Even in Japanese, there are different ways to read it. As written in the how-to, they should probably be avoided.
However, if it's part of a word, it would be an exception, I think. For example,
- 一緒 meaning "together"
- 十分 meaning "enough"
- 三十路 meaning "thirty years old"
- 五十嵐 is a person's family name
- 九十九髪 meaning "old woman's gray hair" or "old woman with gray hair"
2. っ/ッ at the end of a word
Some of the words are indeed as exclamations. For example, "あっ" and "えっ".
There is no specific pronunciation for this spelling. The pronunciation depends on the speaker.
It is written to express some "momentum". In other words, a stress.
Can I include it in a sentence?
3. Sentence length
How about 35 characters or less, excluding punctuation?
In reference to the topic on sentence length limit, sentences that can be spoken in less than 10 seconds seem to be appropriate.

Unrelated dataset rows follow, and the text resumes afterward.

-- ==== Sys2Proof/Machine/Codegen.lean ====
section
/-! DEFINITION. The canonical code table generator: CANON (43_codegen.md). -/

namespace Sys2Proof.Machine

/-- The order "by length then symbol" on (length, symbol) pairs (43_codegen.md R172). -/
abbrev lenSymLe (a b : Nat × Nat) : Prop := a.1 < b.1 ∨ (a.1 = b.1 ∧ a.2 ≤ b.2)

/-- The pairs (LEN[s], s) with LEN[s] > 0, ascending by length, then by symbol (43_codegen.md R172). -/
def State.canonOrder (s : State) : List (Nat × Nat) :=
  (s.coded.map fun i => ((s.lenAt i).toNat, i)).insertionSort lenSymLe

/-- The canonical recurrence after a code c of length nPrev: each code is (c + 1) << (n - nPrev), a natural number; the result
pairs each symbol with its code (43_codegen.md R172). -/
def canonNext (nPrev c : Nat) : List (Nat × Nat) → List (Nat × Nat)
  | [] => []
  | (n, sym) :: rest => (sym, (c + 1) <<< (n - nPrev)) :: canonNext n ((c + 1) <<< (n - nPrev)) rest

/-- The canonical assignment: the first code is 0 (43_codegen.md R172). -/
def canonCodes : List (Nat × Nat) → List (Nat × Nat)
  | [] => []
  | (n, sym) :: rest => (sym, 0) :: canonNext n 0 rest

/-- The code paired with symbol i, 0 when i has none. -/
def codeOf (ps : List (Nat × Nat)) (i : Nat) : Nat :=
  match ps.find? fun p => p.1 == i with
  | none => 0
  | some p => p.2

/-- The table CODE: the canonical codes mod 2^32, 0 for a symbol without one (43_codegen.md R172). -/
def codeTable (ps : List (Nat × Nat)) : Vector Word 256 := tabulate 256 fun i => BitVec.ofNat 32 (codeOf ps i)

/-- The lowest symbol whose code length is above LMAX (43_codegen.md R171). -/
def State.tooLong (s : State) : Option Nat := (indicesWhere (fun n => decide (lMax < n.toNat)) s.len).head?

/-- CANON's effect (43_codegen.md R171): the lowest symbol with LEN > LMAX is reported; nothing is kept on error. -/
def runCanon (s : State) : Result :=
  if s.valid.tree then
    match s.tooLong with
    | some i => .raised s { step := Instr.canon.opc, kind := .codeTooLong, info := i, aux := (s.lenAt i).toNat }
    | none =>
      .done { s with
        code := codeTable (canonCodes s.canonOrder)
        valid := s.valid.afterCanon
        status := s.status.setEmpty (s.nsym == 0#9) }
  else .raised s { step := Instr.canon.opc, kind := .missingTree, info := 0, aux := 0 }

/-- CANON (43_codegen.md R171). -/
def execCanon (s : State) : Host.Outcome State Fault Refusal := .next (runCanon s).finish

end Sys2Proof.Machine
end

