/-- On any error LOADTAB sets V.DTAB <- 0 and changes nothing else except the error registers (46_decoder.md R217). -/
def Obligations.LoadtabErrorKeepsTheTable : Prop :=
  ∀ s : State, ¬ s.StoredTableOk →
    ∃ t, exec .loadtab s = .next t ∧ t.errs.step = 0x20#8 ∧ (t.errs.code = 0x02#8 ∨ t.errs.code = 0x06#8) ∧
      t =
        { s with
          phase := .idle
          errs := t.errs
          valid := { s.valid with dtab := false }
          status := { s.status with done := true, err := true } }

/-- The capacity, header, count and table-length checks of LOADTAB in their order (46_decoder.md R211 to R213). -/
def Obligations.LoadtabChecksLengthsInOrder : Prop :=
  ∀ (s : State) (a k : Nat), a = s.artLen.toNat → k = s.memRead .abuf 4 2 →
    let report : Byte → Byte → Word → Word → Prop := fun sub code info aux =>
      exec .loadtab s = .next
        { s with
          phase := .idle
          errs := { step := 0x20#8, sub := sub, code := code, info := info, aux := aux }
          valid := { s.valid with dtab := false }
          status := { s.status with done := true, err := true } }
    (s.params.artMax < a → report 0x02#8 0x06#8 s.artLen (BitVec.ofNat 32 s.params.artMax)) ∧
    (a ≤ s.params.artMax → a < 6 → report 0x01#8 0x02#8 s.artLen 6#32) ∧
    (a ≤ s.params.artMax → 6 ≤ a → 256 < k → report 0x02#8 0x02#8 (BitVec.ofNat 32 k) 256#32) ∧
    (a ≤ s.params.artMax → 6 ≤ a → k ≤ 256 → a < 6 + 6 * k →
      report 0x03#8 0x02#8 s.artLen (BitVec.ofNat 32 (6 + 6 * k)))

/-- The entry checks of LOADTAB (46_decoder.md R214): the first entry that fails is reported, by its first failing check. -/
def Obligations.LoadtabReportsTheFirstBadEntry : Prop :=
  ∀ (s : State) (k j : Nat), s.artLen.toNat ≤ s.params.artMax → 6 ≤ s.artLen.toNat → k = s.memRead .abuf 4 2 → k ≤ 256 →
    6 + 6 * k ≤ s.artLen.toNat → j < k →
    (∀ i < j, 1 ≤ (s.tabEntry i).len ∧ (s.tabEntry i).len ≤ 32 ∧ (s.tabEntry i).code < 2 ^ (s.tabEntry i).len ∧
      (0 < i → (s.tabEntry (i - 1)).sym < (s.tabEntry i).sym)) →
    let report : Byte → Word → Prop := fun sub aux =>
      exec .loadtab s = .next
        { s with
          phase := .idle
          errs := { step := 0x20#8, sub := sub, code := 0x02#8, info := BitVec.ofNat 32 j, aux := aux }
          valid := { s.valid with dtab := false }
          status := { s.status with done := true, err := true } }
    let e := s.tabEntry j
    (e.len < 1 ∨ 32 < e.len → report 0x04#8 (BitVec.ofNat 32 e.len)) ∧
    (1 ≤ e.len → e.len ≤ 32 → 2 ^ e.len ≤ e.code → report 0x05#8 (BitVec.ofNat 32 e.code)) ∧
    (1 ≤ e.len → e.len ≤ 32 → e.code < 2 ^ e.len → 0 < j → e.sym ≤ (s.tabEntry (j - 1)).sym →
      report 0x06#8 (BitVec.ofNat 32 e.sym))

/-- The prefix check of LOADTAB (46_decoder.md R215): the first pair (j, k), j outer and k inner, is reported. -/
def Obligations.LoadtabReportsTheFirstPrefixPair : Prop :=
  ∀ (s : State) (n j k : Nat), s.artLen.toNat ≤ s.params.artMax → 6 ≤ s.artLen.toNat → n = s.memRead .abuf 4 2 → n ≤ 256 →
    6 + 6 * n ≤ s.artLen.toNat →
    (∀ i < n, 1 ≤ (s.tabEntry i).len ∧ (s.tabEntry i).len ≤ 32 ∧ (s.tabEntry i).code < 2 ^ (s.tabEntry i).len) →
    (∀ i, i + 1 < n → (s.tabEntry i).sym < (s.tabEntry (i + 1)).sym) →
    let isPair : Nat → Nat → Prop := fun a b =>
      a < n ∧ b < n ∧ a ≠ b ∧ (s.tabEntry a).len ≤ (s.tabEntry b).len ∧
      (s.tabEntry b).code >>> ((s.tabEntry b).len - (s.tabEntry a).len) = (s.tabEntry a).code
    isPair j k → (∀ a b, a < j → ¬ isPair a b) → (∀ b, b < k → ¬ isPair j b) →
    exec .loadtab s = .next
      { s with
        phase := .idle
        errs := { step := 0x20#8, sub := 0x07#8, code := 0x02#8, info := BitVec.ofNat 32 j, aux := BitVec.ofNat 32 k }
        valid := { s.valid with dtab := false }
        status := { s.status with done := true, err := true } }

/-! ## DECODE and DECOMPRESS -/

/-- DECODE emits the coded symbols (46_decoder.md R222, R224): when the payload begins with the codes of OUT_LEN entries of a
prefix-free table, the symbols of those entries stand in OBUF[0..OUT_LEN), OUT_CNT = OUT_LEN, DEC_BITS is the bits of those
codewords, and nothing else changes but STATUS. -/
def Obligations.DecodeEmitsTheCodedSymbols : Prop :=
  ∀ (s : State) (js : List Nat) (bits : List Bool),
    s.valid.dtab = true → s.outLen.toNat ≤ s.params.outMax → s.dtabN.toNat ≤ 256 →
    (∀ j < s.dtabN.toNat, 1 ≤ (s.dtabAt j).len.toNat ∧ (s.dtabAt j).code.toNat < 2 ^ (s.dtabAt j).len.toNat) →
    (∀ j < s.dtabN.toNat, ∀ k < s.dtabN.toNat, j ≠ k →
      codePrefix (s.dtabAt j).len.toNat (s.dtabAt j).code.toNat (s.dtabAt k).len.toNat (s.dtabAt k).code.toNat = false) →
    js.length = s.outLen.toNat → (∀ j ∈ js, j < s.dtabN.toNat) →
    bits = js.flatMap (fun j => codeBits (s.dtabAt j).len.toNat (s.dtabAt j).code.toNat) →
    bits <+: unpackBits (s.bytesAt .abuf s.payOff.toNat s.payBytes.toNat) →
    ∃ t, exec .decode s = .next t ∧
      t =
        { s with
          obuf := t.obuf
          outCnt := s.outLen
          decBits := BitVec.ofNat 32 bits.length
          phase := .idle
          status := { s.status with done := true, empty := decide (s.outLen = 0#32) } } ∧
      (∀ i (h : i < js.length), t.byteAt .obuf i = (s.dtabAt js[i]).sym) ∧
      (∀ i, s.outLen.toNat ≤ i → t.byteAt .obuf i = s.byteAt .obuf i)

/-- DECODE's checks before the loop (46_decoder.md R221), and a DECODE of length 0, which reads no bit whatever DTAB holds
(R227). -/
def Obligations.DecodeChecksBeforeTheLoop : Prop :=
  ∀ s : State,
    (s.valid.dtab = false →
      exec .decode s = .next
        { s with
          phase := .idle
          status := { s.status with done := true, err := true }
          errs := { step := 0x21#8, sub := 0x08#8, code := 0x05#8, info := 0#32, aux := 0#32 } }) ∧
    (s.valid.dtab = true → s.params.outMax < s.outLen.toNat →
      exec .decode s = .next
        { s with
          phase := .idle
          status := { s.status with done := true, err := true }
          errs := { step := 0x21#8, sub := 0x03#8, code := 0x06#8, info := s.outLen, aux := BitVec.ofNat 32 s.params.outMax } }) ∧
    (s.valid.dtab = true → s.outLen = 0#32 →
      exec .decode s = .next
        { s with
          phase := .idle
          outCnt := 0#32
          decBits := 0#32
          status := { s.status with done := true, empty := true } })
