/-- DECOMPRESS of the artifact of s, written into u, gives the input of s. -/
theorem runDecompress_artifact (s u : State) (hok : s.CodesOk) (hu : ∀ b ∈ s.input, 0 < (s.lenAt b.toNat).toNat)
    (hart : u.artLen.toNat = s.artifactSize) (hmax : s.artifactSize ≤ u.params.artMax) (hout : s.inputLen ≤ u.params.outMax) :
    ∃ v, runDecompress (u.putBytes .abuf 0 s.artifact) = .done v ∧ v.outCnt.toNat = s.inputLen ∧
      v.status.err = u.status.err ∧ v.errs = u.errs ∧
      ∀ i (h : i < s.input.length), v.byteAt .obuf i = s.input[i] := by
  have hst := hok.stored u hart hmax
  have hlt := s.inputLen_lt
  have hc : (u.putBytes .abuf 0 s.artifact).headerCount = s.coded.length := s.artifact_headerCount u
  have hL : (u.putBytes .abuf 0 s.artifact).headerLen = s.inputLen := s.artifact_headerLen u hlt
  have hle := s.coded_length_le
  have hlive := s.liveEntries_afterLoadtab u
  generalize hw : u.putBytes .abuf 0 s.artifact = w at *
  have hwart : w.artLen = u.artLen := by rw [← hw]; rfl
  have hwpar : w.params = u.params := by rw [← hw]; rfl
  have hwst : w.status = u.status := by rw [← hw]; rfl
  have hwerr : w.errs = u.errs := by rw [← hw]; rfl
  have hout' : w.afterLoadtab.outLen.toNat = s.inputLen := by
    simp only [State.afterLoadtab, hL, BitVec.toNat_ofNat]
    exact Nat.mod_eq_of_lt hlt
  have hsize : s.artifactSize = 6 + 6 * s.coded.length + ceil8 s.payloadSize := rfl
  have hoff : w.afterLoadtab.payOff.toNat = 6 + 6 * s.coded.length := by
    simp only [State.afterLoadtab, hc, BitVec.toNat_ofNat]
    omega
  have hbytes : w.afterLoadtab.payBytes.toNat = ceil8 s.payloadSize := by
    have : w.artifactLen = s.artifactSize := by rw [State.artifactLen, hwart, hart]
    have h2 := u.artLen.isLt
    simp only [State.afterLoadtab, hc, this, BitVec.toNat_ofNat]
    rw [Nat.mod_eq_of_lt (by omega)]
    omega
  have hpay : w.afterLoadtab.payload = packBits s.payloadBits := by
    unfold State.payload
    rw [hoff, hbytes]
    have := s.artifact_payload u
    rw [hw] at this
    exact this
  have htab : TableOk w.afterLoadtab.liveEntries := by
    rw [hlive]
    constructor
    · intro e he
      rw [List.mem_map] at he
      obtain ⟨i, hi, rfl⟩ := he
      exact ⟨((s.mem_coded i).1 hi).2, hok.fit i hi⟩
    · intro i hi j hj hij
      rw [List.length_map] at hi hj
      simp only [List.getElem_map]
      refine hok.free _ (List.getElem_mem hi) _ (List.getElem_mem hj) ?_
      have := List.pairwise_iff_getElem.1 s.coded_pairwise
      rcases Nat.lt_or_ge i j with h | h
      · exact Nat.ne_of_lt (this i j hi hj h)
      · exact Nat.ne_of_gt (this j i hj hi (by omega))
  have hdec := w.afterLoadtab.decoded_of_codes htab (s.input.map fun b => s.entryFor b.toNat)
    (by
      intro e he
      rw [List.mem_map] at he
      obtain ⟨b, hb, rfl⟩ := he
      rw [hlive]
      exact List.mem_map_of_mem ((s.mem_coded _).2 ⟨b.isLt, hu b hb⟩))
    (by rw [hout']; simp)
    (by
      obtain ⟨n, _, hn⟩ := unpackBits_packBits s.payloadBits
      rw [hpay, hn, List.flatMap_map]
      exact ⟨List.replicate n false, rfl⟩)
  have hmap : (s.input.map fun b => s.entryFor b.toNat).map DEntry.sym = s.input := by
    rw [List.map_map]
    conv_rhs => rw [← List.map_id s.input]
    apply List.map_congr_left
    intro b _
    simp [State.entryFor]
  rw [hmap] at hdec
  have hpar : w.afterLoadtab.params = u.params := hwpar
  refine ⟨w.afterLoadtab.afterDecode, ?_, ?_, ?_, ?_, ?_⟩
  · unfold runDecompress
    rw [runLoadtab_done w hst]
    simp only [Result.andThen]
    exact runDecode_done _ rfl (by rw [hout', hpar]; exact hout) (by rw [hdec])
  · simp only [State.afterDecode, State.putDecoded, hdec, State.input_length, BitVec.toNat_ofNat]
    exact Nat.mod_eq_of_lt hlt
  · show w.status.err = _
    rw [hwst]
  · show ((w.afterLoadtab.putBytes .obuf 0 w.afterLoadtab.decoded.out).errs) = _
    rw [State.putBytes_errs]
    exact hwerr
  · intro i hi
    have := w.afterLoadtab.byteAt_putBytes .obuf s.input i
    rw [dif_pos hi] at this
    rw [← this, State.afterDecode, hdec]
    rfl

end Sys2Proof.Machine
end

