-- ==== Sys2Proof/Laws/HostFields.lean ====
section
/-! SUPPORT. What no command reads: the model's own record of the host, which is the agenda and the read data (log entries 3 and 4),
and STATUS.ERR (40_control.md R128). -/

namespace Sys2Proof.Machine

/-- The state with another agenda, record of read data and ERR bit: the fields that no command reads (log entries 3 and 4;
40_control.md R128). -/
def State.withUnread (s : State) (a : List Event) (r : List Word) (e : Bool) : State :=
  { s with agenda := a, reads := r, status := { s.status with err := e } }

/-- The same result on a state with other unread fields. -/
def Result.withUnread (r : Result) (a : List Event) (rd : List Word) (e : Bool) : Result :=
  match r with
  | .done s => .done (s.withUnread a rd e)
  | .raised s x => .raised (s.withUnread a rd e) x

theorem runFreq_withUnread (s : State) (a : List Event) (rd : List Word) (e : Bool) :
    runFreq (s.withUnread a rd e) = (runFreq s).withUnread a rd e := by
  unfold runFreq
  by_cases h : s.params.inMax < s.inputLen
  · rw [if_pos h, if_pos (show (s.withUnread a rd e).params.inMax < (s.withUnread a rd e).inputLen from h)]; rfl
  · rw [if_neg h, if_neg (show ¬ (s.withUnread a rd e).params.inMax < (s.withUnread a rd e).inputLen from h)]; rfl

theorem runBuild_withUnread (s : State) (a : List Event) (rd : List Word) (e : Bool) :
    runBuild (s.withUnread a rd e) = (runBuild s).withUnread a rd e := by
  unfold runBuild
  by_cases h : s.valid.freq = true
  · rw [if_pos h, if_pos (show (s.withUnread a rd e).valid.freq = true from h)]; rfl
  · rw [if_neg h, if_neg (show ¬ (s.withUnread a rd e).valid.freq = true from h)]; rfl

theorem runCanon_withUnread (s : State) (a : List Event) (rd : List Word) (e : Bool) :
    runCanon (s.withUnread a rd e) = (runCanon s).withUnread a rd e := by
  unfold runCanon
  by_cases h : s.valid.tree = true
  · rw [if_pos h, if_pos (show (s.withUnread a rd e).valid.tree = true from h), show (s.withUnread a rd e).tooLong = s.tooLong from rfl]
    cases s.tooLong <;> rfl
  · rw [if_neg h, if_neg (show ¬ (s.withUnread a rd e).valid.tree = true from h)]; rfl

theorem runEncode_withUnread (s : State) (a : List Event) (rd : List Word) (e : Bool) :
    runEncode (s.withUnread a rd e) = (runEncode s).withUnread a rd e := by
  unfold runEncode
  by_cases h : s.valid.code = true
  · rw [if_pos h, if_pos (show (s.withUnread a rd e).valid.code = true from h)]
    by_cases h2 : s.params.inMax < s.inputLen
    · rw [if_pos h2, if_pos (show (s.withUnread a rd e).params.inMax < (s.withUnread a rd e).inputLen from h2)]; rfl
    · rw [if_neg h2, if_neg (show ¬ (s.withUnread a rd e).params.inMax < (s.withUnread a rd e).inputLen from h2),
        show (s.withUnread a rd e).unknownAt (s.withUnread a rd e).input = s.unknownAt s.input from rfl]
      cases s.unknownAt s.input with
      | some p => rfl
      | none =>
        by_cases h3 : s.params.artMax < s.artifactSize
        · simp only []; rw [if_pos h3, if_pos (show (s.withUnread a rd e).params.artMax < (s.withUnread a rd e).artifactSize from h3)]; rfl
        · simp only []; rw [if_neg h3, if_neg (show ¬ (s.withUnread a rd e).params.artMax < (s.withUnread a rd e).artifactSize from h3)]; rfl
  · rw [if_neg h, if_neg (show ¬ (s.withUnread a rd e).valid.code = true from h)]; rfl

theorem runLoadtab_withUnread (s : State) (a : List Event) (rd : List Word) (e : Bool) :
    runLoadtab (s.withUnread a rd e) = (runLoadtab s).withUnread a rd e := by
  unfold runLoadtab
  rw [show (s.withUnread a rd e).loadtabError = s.loadtabError from rfl]
  cases s.loadtabError <;> rfl

theorem runDecode_withUnread (s : State) (a : List Event) (rd : List Word) (e : Bool) :
    runDecode (s.withUnread a rd e) = (runDecode s).withUnread a rd e := by
  unfold runDecode
  by_cases h : s.valid.dtab = true
  · rw [if_pos h, if_pos (show (s.withUnread a rd e).valid.dtab = true from h)]
    by_cases h2 : s.params.outMax < s.outLen.toNat
    · rw [if_pos h2, if_pos (show (s.withUnread a rd e).params.outMax < (s.withUnread a rd e).outLen.toNat from h2)]; rfl
    · rw [if_neg h2, if_neg (show ¬ (s.withUnread a rd e).params.outMax < (s.withUnread a rd e).outLen.toNat from h2),
        show (s.withUnread a rd e).decoded = s.decoded from rfl]
      unfold State.decodeResult
      cases s.decoded.how <;> rfl
  · rw [if_neg h, if_neg (show ¬ (s.withUnread a rd e).valid.dtab = true from h)]; rfl

theorem Result.andThen_withUnread (r : Result) (f : State → Result) (a : List Event) (rd : List Word) (e : Bool) (hf :
    ∀ s : State, f (s.withUnread a rd e) = (f s).withUnread a rd e) :
    (r.withUnread a rd e).andThen f = (r.andThen f).withUnread a rd e := by
  cases r with
  | done s => exact hf s
  | raised s x => rfl

/-- What ERR is behind the effect of an instruction that finds it e: CLEAR clears it (40_control.md R124), every other command leaves
it to the completion. -/
def errAfter (i : Instr) (e : Bool) : Bool :=
  match i with
  | .clear => false
  | _ => e

/-- No command reads the agenda, the record of read data or ERR, and none but CLEAR writes one. -/
theorem runOf_withUnread (i : Instr) (s : State) (a : List Event) (rd : List Word) (e : Bool) :
    runOf i (s.withUnread a rd e) = (runOf i s).withUnread a rd (errAfter i e) := by
  cases i with
  | nop => rfl
  | clear => rfl
  | freq => exact runFreq_withUnread s a rd e
  | build => exact runBuild_withUnread s a rd e
  | canon => exact runCanon_withUnread s a rd e
  | encode => exact runEncode_withUnread s a rd e
  | compress =>
    show (((runFreq _).andThen _).andThen _).andThen _ = _
    rw [runFreq_withUnread, Result.andThen_withUnread _ _ a rd e (fun s => runBuild_withUnread s a rd e),
      Result.andThen_withUnread _ _ a rd e (fun s => runCanon_withUnread s a rd e),
      Result.andThen_withUnread _ _ a rd e (fun s => runEncode_withUnread s a rd e)]
    rfl
  | loadtab => exact runLoadtab_withUnread s a rd e
  | decode => exact runDecode_withUnread s a rd e
  | decompress =>
    show (runLoadtab _).andThen _ = _
    rw [runLoadtab_withUnread, Result.andThen_withUnread _ _ a rd e (fun s => runDecode_withUnread s a rd e)]
    rfl

/-! ## The record of the host alone -/

/-- The state with another agenda and another record of read data (log entries 3 and 4). -/
def State.withHost (s : State) (a : List Event) (r : List Word) : State := { s with agenda := a, reads := r }

/-- The same result on a state with another agenda and record. -/
def Result.withHost (r : Result) (a : List Event) (rd : List Word) : Result :=
  match r with
  | .done s => .done (s.withHost a rd)
  | .raised s x => .raised (s.withHost a rd) x

theorem Result.finish_withHost (r : Result) (a : List Event) (rd : List Word) :
    (r.withHost a rd).finish = r.finish.withHost a rd := by cases r <;> rfl

theorem runOf_withHost (i : Instr) (s : State) (a : List Event) (rd : List Word) :
    runOf i (s.withHost a rd) = (runOf i s).withHost a rd := by
  have same : runOf i s = _ := runOf_withUnread i s s.agenda s.reads s.status.err
  refine (runOf_withUnread i s a rd s.status.err).trans ?_
  rw [same]
  cases runOf i s <;> rfl

/-- A command neither reads nor writes the agenda and the record of read data. -/
theorem exec_withHost (i : Instr) (s : State) (a : List Event) (rd : List Word) :
    exec i (s.withHost a rd) = .next ((runOf i s).finish.withHost a rd) := by
  rw [exec_eq, runOf_withHost, Result.finish_withHost]

end Sys2Proof.Machine
end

This is the reference time that the native speaker read slowly:
- 今日は良い天気ですね。(3 seconds / 10 characters)
- 私はそれを恋だなんて思ってないけどね。(5 seconds / 18 characters)
- お父さんは箔が付くからって言うけど、あたしとしちゃどうだって良いね。(7 seconds / 32 characters)
- このサハラというのが本名から取ったにしろ、サハラ砂漠か何かから取ったにしろ、大して興味は無い。(11 seconds / 44 characters)
4. Range of kanji to be used
This is a difficult question. Can I write in the sense of a native speaker?
For example, the kanji for 俺 (meaning "I") is a very popular first person character, and even children can read it, but I was surprised to see that someone read it as kare (meaning "he") in Common Voice.
It is not wrong to write it in hiragana. However, a sentence with many hiragana characters becomes difficult to read.
I am automatically translating it into English. Sorry if that was unnatural!
I hope to inspire you.
Do I understand that those take place of English
!?.,, or are similar in their intent?
Hmmm. Maybe. If someone can remove it from the data, I think it's okay.
How do we determine? .... "mood" is all I can say. A feeling. It works the same way as a exclamation mark. It expresses the speaker's feelings of surprise, emotion, anger, and joy.
Perhaps I'm just too concerned about it. But I'm glad you answered it. Thank you so much, @Adrijaned.
just choose whatever length you find suitable, and better shorter than longer.
The shorter the better. You're right. I should break up my sentences more.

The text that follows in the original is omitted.